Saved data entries
◆ ◆ ◆

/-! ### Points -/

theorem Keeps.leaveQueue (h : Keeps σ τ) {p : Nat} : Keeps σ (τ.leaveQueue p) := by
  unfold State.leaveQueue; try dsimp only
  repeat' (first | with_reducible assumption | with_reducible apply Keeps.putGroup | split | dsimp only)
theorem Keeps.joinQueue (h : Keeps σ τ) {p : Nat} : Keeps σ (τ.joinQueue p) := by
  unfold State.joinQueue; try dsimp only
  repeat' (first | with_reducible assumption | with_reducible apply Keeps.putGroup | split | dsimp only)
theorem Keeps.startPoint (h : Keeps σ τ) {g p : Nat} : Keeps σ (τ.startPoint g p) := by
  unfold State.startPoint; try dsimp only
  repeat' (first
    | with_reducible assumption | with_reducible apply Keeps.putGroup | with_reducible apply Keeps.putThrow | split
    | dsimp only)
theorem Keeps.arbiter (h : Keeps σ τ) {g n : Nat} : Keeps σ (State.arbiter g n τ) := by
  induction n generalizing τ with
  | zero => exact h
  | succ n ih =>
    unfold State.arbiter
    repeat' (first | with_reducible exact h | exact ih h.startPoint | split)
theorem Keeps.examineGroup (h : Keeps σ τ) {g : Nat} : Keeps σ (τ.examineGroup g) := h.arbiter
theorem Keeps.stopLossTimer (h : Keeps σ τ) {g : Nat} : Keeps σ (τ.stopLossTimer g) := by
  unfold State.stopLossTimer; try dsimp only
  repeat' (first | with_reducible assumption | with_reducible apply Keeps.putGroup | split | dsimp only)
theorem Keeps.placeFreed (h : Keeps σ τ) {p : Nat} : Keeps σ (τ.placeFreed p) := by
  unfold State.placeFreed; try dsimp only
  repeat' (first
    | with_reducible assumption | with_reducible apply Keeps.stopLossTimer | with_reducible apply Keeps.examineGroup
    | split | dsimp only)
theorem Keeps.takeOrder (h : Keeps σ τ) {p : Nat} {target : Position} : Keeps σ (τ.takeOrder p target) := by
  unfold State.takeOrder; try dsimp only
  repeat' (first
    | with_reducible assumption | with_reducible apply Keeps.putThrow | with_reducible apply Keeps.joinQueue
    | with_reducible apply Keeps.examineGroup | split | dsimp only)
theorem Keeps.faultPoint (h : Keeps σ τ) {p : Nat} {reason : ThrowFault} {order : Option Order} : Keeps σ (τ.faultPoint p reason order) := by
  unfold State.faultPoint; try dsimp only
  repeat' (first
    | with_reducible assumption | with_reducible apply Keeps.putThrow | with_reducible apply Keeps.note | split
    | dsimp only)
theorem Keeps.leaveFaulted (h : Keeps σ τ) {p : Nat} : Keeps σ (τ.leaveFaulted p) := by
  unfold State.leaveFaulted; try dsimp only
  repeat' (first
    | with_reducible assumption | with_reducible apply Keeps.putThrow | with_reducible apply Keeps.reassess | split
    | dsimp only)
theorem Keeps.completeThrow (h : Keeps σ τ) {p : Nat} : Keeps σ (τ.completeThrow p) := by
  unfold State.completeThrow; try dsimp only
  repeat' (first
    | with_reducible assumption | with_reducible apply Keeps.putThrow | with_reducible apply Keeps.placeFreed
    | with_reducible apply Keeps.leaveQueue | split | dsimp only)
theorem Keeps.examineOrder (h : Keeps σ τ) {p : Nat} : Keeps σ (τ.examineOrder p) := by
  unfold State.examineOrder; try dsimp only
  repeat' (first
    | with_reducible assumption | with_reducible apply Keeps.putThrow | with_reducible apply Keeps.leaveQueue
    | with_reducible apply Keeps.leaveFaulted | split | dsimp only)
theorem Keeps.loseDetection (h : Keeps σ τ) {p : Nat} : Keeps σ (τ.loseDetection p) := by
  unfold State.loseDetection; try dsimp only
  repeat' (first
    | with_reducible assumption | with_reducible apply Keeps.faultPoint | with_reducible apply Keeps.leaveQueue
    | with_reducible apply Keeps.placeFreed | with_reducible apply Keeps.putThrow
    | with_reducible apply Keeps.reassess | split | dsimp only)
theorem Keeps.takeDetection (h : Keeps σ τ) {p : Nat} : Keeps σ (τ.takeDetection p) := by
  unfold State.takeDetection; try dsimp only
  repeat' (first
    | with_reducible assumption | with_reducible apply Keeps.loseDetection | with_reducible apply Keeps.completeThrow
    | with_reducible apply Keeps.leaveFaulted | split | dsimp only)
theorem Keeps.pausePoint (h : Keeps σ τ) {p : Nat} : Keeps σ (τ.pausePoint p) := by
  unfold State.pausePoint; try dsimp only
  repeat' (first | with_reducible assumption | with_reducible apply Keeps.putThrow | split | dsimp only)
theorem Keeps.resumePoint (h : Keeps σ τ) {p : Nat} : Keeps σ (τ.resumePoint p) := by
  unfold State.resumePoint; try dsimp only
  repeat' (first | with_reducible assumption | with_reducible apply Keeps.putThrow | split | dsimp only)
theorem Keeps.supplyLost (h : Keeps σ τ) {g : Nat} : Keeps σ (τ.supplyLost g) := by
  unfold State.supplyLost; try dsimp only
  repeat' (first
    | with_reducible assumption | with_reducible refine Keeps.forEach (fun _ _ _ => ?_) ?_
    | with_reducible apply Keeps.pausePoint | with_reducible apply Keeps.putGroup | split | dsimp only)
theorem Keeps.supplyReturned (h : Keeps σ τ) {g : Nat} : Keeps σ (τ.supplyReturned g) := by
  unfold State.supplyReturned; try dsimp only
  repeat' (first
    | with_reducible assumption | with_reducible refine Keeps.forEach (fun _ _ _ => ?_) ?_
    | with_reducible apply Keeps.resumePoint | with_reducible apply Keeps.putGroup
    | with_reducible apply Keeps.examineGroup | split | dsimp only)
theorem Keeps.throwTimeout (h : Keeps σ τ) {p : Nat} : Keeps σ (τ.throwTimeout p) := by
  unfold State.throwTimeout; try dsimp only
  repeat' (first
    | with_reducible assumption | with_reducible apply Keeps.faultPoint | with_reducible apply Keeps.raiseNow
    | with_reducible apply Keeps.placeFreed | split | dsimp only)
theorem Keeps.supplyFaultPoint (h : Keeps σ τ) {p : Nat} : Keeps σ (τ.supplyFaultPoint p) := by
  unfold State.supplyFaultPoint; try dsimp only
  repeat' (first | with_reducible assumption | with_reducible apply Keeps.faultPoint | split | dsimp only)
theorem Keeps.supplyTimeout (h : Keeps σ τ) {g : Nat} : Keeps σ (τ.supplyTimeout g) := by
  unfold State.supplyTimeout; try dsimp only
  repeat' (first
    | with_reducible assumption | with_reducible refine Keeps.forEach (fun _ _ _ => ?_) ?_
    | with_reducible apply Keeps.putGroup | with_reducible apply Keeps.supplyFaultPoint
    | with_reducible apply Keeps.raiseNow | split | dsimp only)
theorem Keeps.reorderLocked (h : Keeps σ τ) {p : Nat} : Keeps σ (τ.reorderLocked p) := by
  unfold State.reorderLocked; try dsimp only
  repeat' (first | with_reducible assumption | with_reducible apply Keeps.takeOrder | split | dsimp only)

◆ ◆ ◆

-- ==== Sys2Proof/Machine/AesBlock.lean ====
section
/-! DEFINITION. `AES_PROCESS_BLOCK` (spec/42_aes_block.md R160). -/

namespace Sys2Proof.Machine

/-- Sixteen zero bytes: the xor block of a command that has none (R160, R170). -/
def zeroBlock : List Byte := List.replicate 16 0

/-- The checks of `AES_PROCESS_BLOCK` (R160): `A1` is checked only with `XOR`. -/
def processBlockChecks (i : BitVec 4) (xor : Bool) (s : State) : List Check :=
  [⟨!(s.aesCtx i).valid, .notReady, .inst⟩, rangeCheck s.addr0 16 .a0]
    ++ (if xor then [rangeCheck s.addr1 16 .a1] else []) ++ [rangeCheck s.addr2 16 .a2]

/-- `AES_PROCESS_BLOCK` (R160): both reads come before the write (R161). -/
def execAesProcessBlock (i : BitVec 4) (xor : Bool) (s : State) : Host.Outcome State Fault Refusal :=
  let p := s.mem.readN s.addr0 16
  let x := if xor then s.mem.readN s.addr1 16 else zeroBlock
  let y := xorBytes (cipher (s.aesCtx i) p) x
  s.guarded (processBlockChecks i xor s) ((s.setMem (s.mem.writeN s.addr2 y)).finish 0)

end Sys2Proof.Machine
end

◆ ◆ ◆

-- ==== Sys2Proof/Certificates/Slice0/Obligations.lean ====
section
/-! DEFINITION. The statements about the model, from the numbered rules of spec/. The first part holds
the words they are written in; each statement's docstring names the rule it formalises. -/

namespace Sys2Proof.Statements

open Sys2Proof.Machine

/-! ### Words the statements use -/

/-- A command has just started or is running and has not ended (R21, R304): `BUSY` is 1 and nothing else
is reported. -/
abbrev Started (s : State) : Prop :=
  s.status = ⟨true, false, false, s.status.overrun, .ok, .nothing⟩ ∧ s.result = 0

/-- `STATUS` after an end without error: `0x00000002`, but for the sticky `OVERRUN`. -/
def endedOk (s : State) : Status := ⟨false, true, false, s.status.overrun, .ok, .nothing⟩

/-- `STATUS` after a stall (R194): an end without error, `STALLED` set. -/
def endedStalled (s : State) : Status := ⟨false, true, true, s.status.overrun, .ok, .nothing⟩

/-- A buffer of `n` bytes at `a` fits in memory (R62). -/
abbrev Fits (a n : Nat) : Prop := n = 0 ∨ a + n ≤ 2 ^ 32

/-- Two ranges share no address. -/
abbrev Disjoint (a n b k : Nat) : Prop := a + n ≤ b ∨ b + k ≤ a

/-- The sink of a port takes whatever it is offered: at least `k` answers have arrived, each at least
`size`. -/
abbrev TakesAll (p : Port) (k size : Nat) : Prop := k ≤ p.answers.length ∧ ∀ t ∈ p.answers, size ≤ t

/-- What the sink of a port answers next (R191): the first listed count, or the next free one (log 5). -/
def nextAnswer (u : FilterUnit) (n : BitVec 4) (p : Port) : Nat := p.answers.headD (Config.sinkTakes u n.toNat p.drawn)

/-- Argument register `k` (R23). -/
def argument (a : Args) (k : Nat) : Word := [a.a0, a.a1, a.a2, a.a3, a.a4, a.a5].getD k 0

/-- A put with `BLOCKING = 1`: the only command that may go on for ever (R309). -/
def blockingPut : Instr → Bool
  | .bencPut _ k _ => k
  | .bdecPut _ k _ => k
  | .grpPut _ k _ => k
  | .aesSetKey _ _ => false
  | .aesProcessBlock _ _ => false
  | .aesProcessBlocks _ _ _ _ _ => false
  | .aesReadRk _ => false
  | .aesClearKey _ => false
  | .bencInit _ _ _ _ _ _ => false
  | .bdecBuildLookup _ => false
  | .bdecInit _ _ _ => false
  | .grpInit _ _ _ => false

◆ ◆ ◆

→ Exercise details
Look above for the line holding "theorem Keeps.faultPoint (h", then set down exactly that line and every line after it up to and including the line holding "theorem Keeps.leaveFaulted (h", with nothing else.

→ Solved exercise
theorem Keeps.faultPoint (h : Keeps σ τ) {p : Nat} {reason : ThrowFault} {order : Option Order} : Keeps σ (τ.faultPoint p reason order) := by
  unfold State.faultPoint; try dsimp only
  repeat' (first
    | with_reducible assumption | with_reducible apply Keeps.putThrow | with_reducible apply Keeps.note | split
    | dsimp only)
theorem Keeps.leaveFaulted (h : Keeps σ τ) {p : Nat} : Keeps σ (τ.leaveFaulted p) := by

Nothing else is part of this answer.